### Your assignment:
Go through the material line by line. Say how many lines contain the word "words", and give nothing more.
Start of Block
-- ==== Sys2Proof/Tests/Slice0.lean ====
section
/-! SUPPORT. Small tests, each one step on a small state, and for each statement with hypotheses a state and operands that
meet them. Expected values are those of the rules that each section names, worked by hand. A theorem `test_…` says what a
command leaves; a theorem `meets_…` that the hypotheses of a clause are met by the state and operands it names. -/

set_option Elab.async false

open Sys2Proof Sys2Proof.Machine

namespace Sys2Proof.Tests

/-- The outcome is a next state of which `p` holds. -/
def nextIs (o : Outcome) (p : State → Bool) : Bool :=
  match o with
  | .next t => p t
  | _ => false

/-! ### Ill-formed commands (one for each check of WellFormed) -/

/-- A frame with nothing in it. -/
def noFrame : CFrame :=
  { ver := 1, first := true, last := true, retx := false, cmp := false, enc := false, prio := 0, lch := 0, tn := 0
    fseq := 0, ackseq := 0, offset := 0, flow := 0, session := 0, code := 0, payload := [], crcOk := true }

theorem wf_refuses_start : Instr.wf (.moduleStart ⟨[(0, 18)], []⟩ none) = false ∧ Instr.wf (.moduleStart ⟨[], [(0, 18)]⟩ none) = false := by
  decide
theorem wf_refuses_scrub : Instr.wf (.controlStoreScrub 0 18 0 false) = false := by decide
theorem wf_refuses_drain : Instr.wf (.cellDrainComplete 0 31) = false ∧ Instr.wf (.drainTimeout 0 20) = false := by decide
theorem wf_refuses_wb : Instr.wf (.wb 0 0 0 [(0, [])]) = false := by decide
theorem wf_refuses_data : Instr.wf (.dataS 0 0 []) = false ∧ Instr.wf (.dataX 0 0 [TWord.zero]) = false := by decide
theorem wf_refuses_answer : Instr.wf (.prbRsp 0 0 0 (.dirty [])) = false := by decide
theorem wf_refuses_frame : Instr.wf (.data 0 { noFrame with payload := List.replicate 8193 0 }) = false := by
  decide +kernel
theorem wf_refuses_type : Instr.wf (.reservedTypeFrame 0 10 noFrame) = false := by decide
theorem wf_refuses_class : Instr.wf (.engineDispatch 5 0) = false ∧ Instr.wf (.engineComplete 3 2) = false := by decide
theorem wf_refuses_engine : Instr.wf (.sha256 4) = false ∧ Instr.wf (.signP256 2) = false ∧ Instr.wf (.random 1) = false := by
  decide
theorem wf_refuses_source : Instr.wf (.wireFault 1536) = false ∧ Instr.wf (.faultSample [(2000, 1)]) = false := by decide
theorem wf_refuses_request : Instr.wf (.svcRequest 0 []) = false := by decide
theorem wf_refuses_output : Instr.wf (.outputShort 3) = false ∧ Instr.wf (.railStart 4) = false := by decide
theorem wf_takes : Instr.wf (.wireFault 1535) = true ∧ Instr.wf (.signP256 1) = true ∧ Instr.wf (.railStart 3) = true := by
  decide

/-! ### A strand at work -/

/-- A page of space 5 in partition 1: its words follow machine word 0x80000 (the block at 0x200000). -/
def page (vpn : Nat) (user : Bool) : TlbEnt :=
  { glob := false, sid := 5, part := 1, big := false, vpn := vpn, pblk := 0, modn := 0, ma := 0x200000 + vpn * 0x4000
    homing := 0, r := true, w := true, x := true, u := user, c := true, se := false, dev := false }

/-- The tables that map space 5 of partition 1 there with one 2 MiB page: its space entry, the stage-2 root and leaf, and
the stage-1 leaf (08 R326, R331, R338, R339), with rights R, W, X, U and C. -/
def tables : Map TWord :=
  [(22, ⟨Tag.sys, 0x81⟩), (8192, ⟨Tag.sys, 1⟩), (8193, ⟨Tag.sys, 0x10⟩), (0x4000, ⟨Tag.sys, 1⟩), (0x4001, ⟨Tag.sys, 1⟩),
   (0x80000, ⟨Tag.sys, 0xBF⟩), (0x80001, ⟨Tag.sys, 0⟩)]

/-- A strand of frame 1 in slot 0 of cell 0 at word 0x1000, a supervisor's at 0x2000, whose cell's fetch buffer holds the words
that it executes. -/
def strand (sup : Bool) (g : Map TWord) : Slot :=
  { slot0 with
    state := .run
    act := { act0 with
      ctx := 1
      iter := 7 }
    sid := 5
    part := 1
    pc := if sup then 0x2000 else 0x1000
    regs := g
    sup := sup }

/-- The machine with that strand. -/
def work (sup : Bool) (g : Map TWord) : State :=
  { State.reset with
    mem := tables
    cells := [(0, { cell0 with
      tlb := [page 1 true, page 2 false, page 3 true, page 4 false]
      buf := some ⟨0, [if sup then 0x8200 else 0x8100], none⟩ })]
    frames := [(1, { frame0 with
      sid := 5
      part := 1
      state := stActive
      ctx := 1
      count := 3 })]
    slots := [(0, strand sup g)] }

def me0 : Iss := { cell := 0, slot := 0, fetchTag := Tag.int, check := .ok }

/-- Long words of layouts LR and LI, and of layout LR with U. -/
def lr (d a b : Reg) : LongOp := ⟨[], .lr d a false 0 0 b⟩
def li (d a : Reg) (n : BitVec 11) : LongOp := ⟨[], .li d a n⟩
def lrU (d a b : Reg) : LongOp := ⟨[], .lr d a true 0 0 b⟩

/-- Whether the strand issues an instruction there, fetching nothing new. -/
def issues (s : State) (len : Nat) (uses : List Reg) : Bool :=
  s.canIssue 0 0 && (s.sample 0 0).isNone && (s.codeBreak 0 (s.slot 0 0)).isNone &&
    decide (s.fetch 0 0 (s.slot 0 0).pc len = (.ok, s)) && !uses.any (s.slot 0 0).busy &&
    s.reg (pmcCell 0 + 0xC0) == 0

/-- `issues` says that the hypothesis `Issues` of the statements is met. -/
theorem issues_of {s : State} {len : Nat} {uses : List Reg} (h : issues s len uses = true) : Issues s me0 len uses s := by
  simp only [issues, Bool.and_eq_true, decide_eq_true_eq, beq_iff_eq, Option.isNone_iff_eq_none, Bool.not_eq_true'] at h
  obtain ⟨⟨⟨⟨⟨a, b⟩, c⟩, d⟩, e⟩, f⟩ := h
  exact ⟨a, b, c, rfl, d, rfl, e, f⟩

/-- Whether an access reaches machine word `w`, changing nothing. -/
def reaches (s : State) (va : Word) (a : Access) (e : TlbEnt) (w : Nat) : Bool :=
  decide (s.xlate 0 0 va a = (.ok e w, s)) && (s.watchHit 0 (s.slot 0 0) va (a.kind == 1)).isNone &&
    s.reg (pmcCell 0 + 0xC0) == 0

/-- `reaches` says that the hypothesis `Reaches` of the statements is met. -/
theorem reaches_of {s : State} {va : Word} {a : Access} {e : TlbEnt} {w : Nat} (h : reaches s va a e w = true) :
    Reaches s me0 va a e w s := by
  simp only [reaches, Bool.and_eq_true, decide_eq_true_eq, beq_iff_eq, Option.isNone_iff_eq_none] at h
  exact ⟨h.1.1, h.1.2, h.2⟩

/-- The state after the commit point of a commit-first operation, and whether there is one. -/
def cfAt (s : State) (st : Bool) : State := match s.cfBefore me0 st with | .ok v => v | .error v => v
def cfGoes (s : State) (st : Bool) : Bool := match s.cfBefore me0 st with | .ok v => v.reg (pmcCell 0 + 0xC0) == 0 | .error _ => false

/-- What register `r` reads after a command completes, at which address the strand then is, and that memory and the frames
are as they were. -/
def gives (c : Instr) (s : State) (r : Reg) (v : TWord) : Bool :=
  nextIs (exec c s) fun t => (t.slot 0 0).g r == v && (t.slot 0 0).pc == (s.slot 0 0).pc + 1 &&
    decide (t.mem = s.mem) && decide (t.frames = s.frames)

/-- The strand enters its handler for a tag event of a reason (03 R120). -/
def tagRaised (c : Instr) (s : State) (why : Byte) : Bool :=
  nextIs (exec c s) fun t => (t.slot 0 0).state == .handler && (t.slot 0 0).ecause == 3 &&
    (t.slot 0 0).einfo == why.setWidth 32

def two (a b : TWord) : State := work false [(1, a), (2, b)]

/-! ### Integer, logic, compare, move and tag instructions -/

theorem test_add_wraps : gives (.add me0 (.long (lr 3 1 2))) (two (TWord.int 0xFFFFFFFF) (TWord.int 2)) 3 (TWord.int 1) = true := by
  decide +kernel
theorem test_add_ptr : gives (.add me0 (.long (lr 3 1 2))) (two ⟨Tag.ptr, 8⟩ (TWord.int 2)) 3 ⟨Tag.ptr, 10⟩ = true := by
  decide +kernel
theorem test_sub_ptrs : gives (.sub me0 (.long (lr 1 1 2))) (two ⟨Tag.ptr, 8⟩ ⟨Tag.ptr, 10⟩) 1 (TWord.int 0xFFFFFFFE) = true := by
  decide +kernel
theorem test_sub_tags : tagRaised (.sub me0 (.long (lr 1 1 2))) (two (TWord.int 8) ⟨Tag.ptr, 10⟩) 0x01 = true := by
  decide +kernel
theorem test_and_bool : gives (.and me0 (.long (lr 3 1 2))) (two (TWord.bool true) (TWord.bool false)) 3 (TWord.bool false) = true := by
  decide +kernel
theorem test_or_mixed : gives (.or me0 (.long (lr 3 1 2))) (two (TWord.int 6) (TWord.bool true)) 3 (TWord.int 7) = true := by
  decide +kernel
theorem test_xor_poison : gives (.xor me0 (.long (lr 3 1 2))) (two (TWord.int 6) ⟨Tag.poison, 9⟩) 3 ⟨Tag.poison, 9⟩ = true := by
  decide +kernel
theorem test_andn : gives (.andn me0 (lr 3 1 2)) (two (TWord.int 7) (TWord.int 5)) 3 (TWord.int 2) = true := by decide +kernel
theorem test_min_signed : gives (.min me0 (.long (lr 3 1 2))) (two (TWord.int 0xFFFFFFFF) (TWord.int 5)) 3 (TWord.int 0xFFFFFFFF) = true := by
  decide +kernel
theorem test_max_li : gives (.max me0 (.long (li 3 1 0x7FF))) (two (TWord.int 0xFFFFFFF0) (TWord.int 5)) 3 (TWord.int 0xFFFFFFFF) = true := by
  decide +kernel
theorem test_shl_mod32 : gives (.shl me0 (lr 3 1 2)) (two (TWord.int 3) (TWord.int 33)) 3 (TWord.int 6) = true := by decide +kernel
theorem test_shr : gives (.shr me0 (lr 3 1 2)) (two (TWord.int 0x80000000) (TWord.int 31)) 3 (TWord.int 1) = true := by decide +kernel
theorem test_sar : gives (.sar me0 (lr 3 1 2)) (two (TWord.int 0x80000000) (TWord.int 31)) 3 (TWord.int 0xFFFFFFFF) = true := by
  decide +kernel
theorem test_rol : gives (.rol me0 (lr 3 1 2)) (two (TWord.int 0x80000001) (TWord.int 1)) 3 (TWord.int 3) = true := by decide +kernel
theorem test_rot : gives (.rot me0 (lr 3 1 2)) (two (TWord.int 3) (TWord.int 1)) 3 (TWord.int 0x80000001) = true := by
  decide +kernel
theorem test_clz_zero : gives (.clz me0 (lr 3 1 0)) (two (TWord.int 0) (TWord.int 0)) 3 (TWord.int 32) = true := by decide +kernel
theorem test_ctz : gives (.ctz me0 (lr 3 1 0)) (two (TWord.int 8) (TWord.int 0)) 3 (TWord.int 3) = true := by decide +kernel
theorem test_popc : gives (.popc me0 (lr 3 1 0)) (two (TWord.int 0xF0F) (TWord.int 0)) 3 (TWord.int 8) = true := by decide +kernel
theorem test_g0_discards : gives (.add me0 (.long (lr 0 1 2))) (two (TWord.int 3) (TWord.int 4)) 0 TWord.zero = true := by
  decide +kernel
theorem test_eq_tags : gives (.eq me0 (.long (lr 3 1 2))) (two ⟨Tag.ctx, 4⟩ ⟨Tag.ctx, 4⟩) 3 (TWord.bool true) = true := by
  decide +kernel
theorem test_ne_untyped : gives (.ne me0 (lrU 3 1 2)) (two ⟨Tag.ctx, 4⟩ (TWord.int 5)) 3 (TWord.int 1) = true := by decide +kernel
theorem test_lt_signed : gives (.lt me0 (.long (lr 3 1 2))) (two (TWord.int 0xFFFFFFFF) (TWord.int 0)) 3 (TWord.bool true) = true := by
  decide +kernel
theorem test_le_tags : tagRaised (.le me0 (lr 3 1 2)) (two ⟨Tag.ctx, 4⟩ ⟨Tag.ctx, 4⟩) 0x01 = true := by decide +kernel
theorem test_ltu : gives (.ltu me0 (.long (lr 3 1 2))) (two (TWord.int 0xFFFFFFFF) (TWord.int 0)) 3 (TWord.bool false) = true := by
  decide +kernel
theorem test_leu_ptr : gives (.leu me0 (lr 3 1 2)) (two ⟨Tag.ptr, 5⟩ ⟨Tag.ptr, 5⟩) 3 (TWord.bool true) = true := by decide +kernel
theorem test_li : gives (.li me0 (li 3 0 0x400)) (two TWord.zero TWord.zero) 3 (TWord.int 0xFFFFFC00) = true := by decide +kernel
theorem test_li_long : nextIs (exec (.li me0 ⟨[.imm 0x10], .li 3 0 5⟩) (two TWord.zero TWord.zero))
    (fun t => (t.slot 0 0).g 3 == TWord.int 0x805 && (t.slot 0 0).pc == 0x1002) = true := by decide +kernel
theorem test_mov_poison : gives (.mov me0 (.long (lr 3 1 0))) (two ⟨Tag.poison, 9⟩ TWord.zero) 3 ⟨Tag.poison, 9⟩ = true := by
  decide +kernel
theorem test_sel : gives (.sel me0 (lr 3 1 2)) (work false [(1, TWord.int 5), (2, TWord.int 6), (3, TWord.bool false)]) 3
    (TWord.int 6) = true := by decide +kernel
theorem test_self : gives (.self me0 (.long (lr 3 0 0))) (two TWord.zero TWord.zero) 3 ⟨Tag.ctx, 1⟩ = true := by decide +kernel
theorem test_iter : gives (.iter me0 (.long (lr 3 0 0))) (two TWord.zero TWord.zero) 3 (TWord.int 7) = true := by decide +kernel
theorem test_tagof : gives (.tagof me0 (.long (lr 3 1 0))) (two ⟨Tag.code, 4⟩ TWord.zero) 3 (TWord.int (Tag.code.setWidth 32)) = true := by
  decide +kernel
theorem test_ttest : gives (.ttest me0 (li 3 1 10)) (two ⟨Tag.poison, 4⟩ TWord.zero) 3 (TWord.bool true) = true := by decide +kernel
theorem test_retag_sys : tagRaised (.retag me0 (li 3 1 11)) (two (TWord.int 4) TWord.zero) 0x04 = true := by decide +kernel
theorem test_retag : gives (.retag me0 (li 3 1 12)) (two (TWord.int 4) TWord.zero) 3 ⟨12, 4⟩ = true := by decide +kernel

theorem test_retag_poison : gives (.retag me0 (lr 3 1 2)) (two (TWord.int 4) ⟨Tag.poison, 12⟩) 3 ⟨Tag.poison, 12⟩ = true := by
  decide +kernel

theorem meets_IntegerResults : (lr 3 1 2).legal .both true true = true ∧ Issues (two (TWord.int 5) (TWord.int 6)) me0 1 [3, 1, 2] (two (TWord.int 5) (TWord.int 6)) ∧
    TagAllowed (lr 3 1 2) false (TWord.int 11) := ⟨by decide, issues_of (by decide +kernel), trivial⟩
theorem meets_IntegerResults_tag : (⟨[.tag 0x1800000], .lr 3 1 false 0 0 2⟩ : LongOp).legal .both true true = true ∧
    preTag [.tag 0x1800000] = some 12 ∧ TagAllowed ⟨[.tag 0x1800000], .lr 3 1 false 0 0 2⟩ false (TWord.int 11) ∧
    issues (two (TWord.int 5) (TWord.int 6)) 2 [3, 1, 2] = true := by
  refine ⟨by decide, by decide, ?_, by decide +kernel⟩
  exact ⟨by decide, by decide, .inr ⟨by decide, by decide⟩⟩
theorem meets_TypedCombinations : ∀ a ∈ [Tag.int, Tag.ptr, Tag.bool, Tag.code], ∀ b ∈ [Tag.int, Tag.ptr, Tag.bool, Tag.code],
    issues (two ⟨a, 1⟩ ⟨b, 1⟩) 1 [3, 1, 2] = true ∧ ((two ⟨a, 1⟩ ⟨b, 1⟩).me me0).g 1 = ⟨a, 1⟩ ∧
    ((two ⟨a, 1⟩ ⟨b, 1⟩).me me0).g 2 = ⟨b, 1⟩ := by decide +kernel
theorem meets_Comparisons : (lrU 3 1 2).legal .both true true = true ∧ (lr 3 1 2).legal .both true true = true ∧
    preTag (lrU 3 1 2).pre = none ∧ issues (two ⟨Tag.code, 1⟩ ⟨Tag.code, 1⟩) 1 (lrU 3 1 2).regs = true := by decide +kernel
theorem meets_Moves : (li 3 0 5).legal .li false true = true ∧ (lr 3 1 2).legal .both false true = true ∧
    ∀ v ∈ [TWord.bool true, TWord.bool false, ⟨Tag.poison, 0⟩, TWord.int 1],
      issues (work false [(3, v)]) 1 [3, 1, 2] = true ∧ ((work false [(3, v)]).me me0).g 3 = v := by decide +kernel
theorem meets_TagOperations : (li 3 1 15).legal .both false true = true ∧ (li 3 1 15).opB (strand false []) = TWord.int 15 ∧
    issues (two ⟨Tag.poison, 0⟩ TWord.zero) 1 (li 3 1 15).regs = true ∧
    issues (work true [(1, TWord.int 2)]) 1 (li 3 1 15).regs = true ∧ preTag (lr 3 1 2).pre = none ∧
    issues (two (TWord.int 4) ⟨Tag.poison, 12⟩) 1 (lr 3 1 2).regs = true ∧
    ((lr 3 1 2).opB ((two (TWord.int 4) ⟨Tag.poison, 12⟩).me me0)).tag = Tag.poison := by decide +kernel

/-! ### Paired words, multiply and divide, floating point -/

/-- A pair: this half's D and S, the other half's word. -/
def pair (d s : Reg) (o : BitVec 15) : PairOp := { d := d, s := s, upper := true, other := o, bit15 := false }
End of Block
### Solution to the problem:
4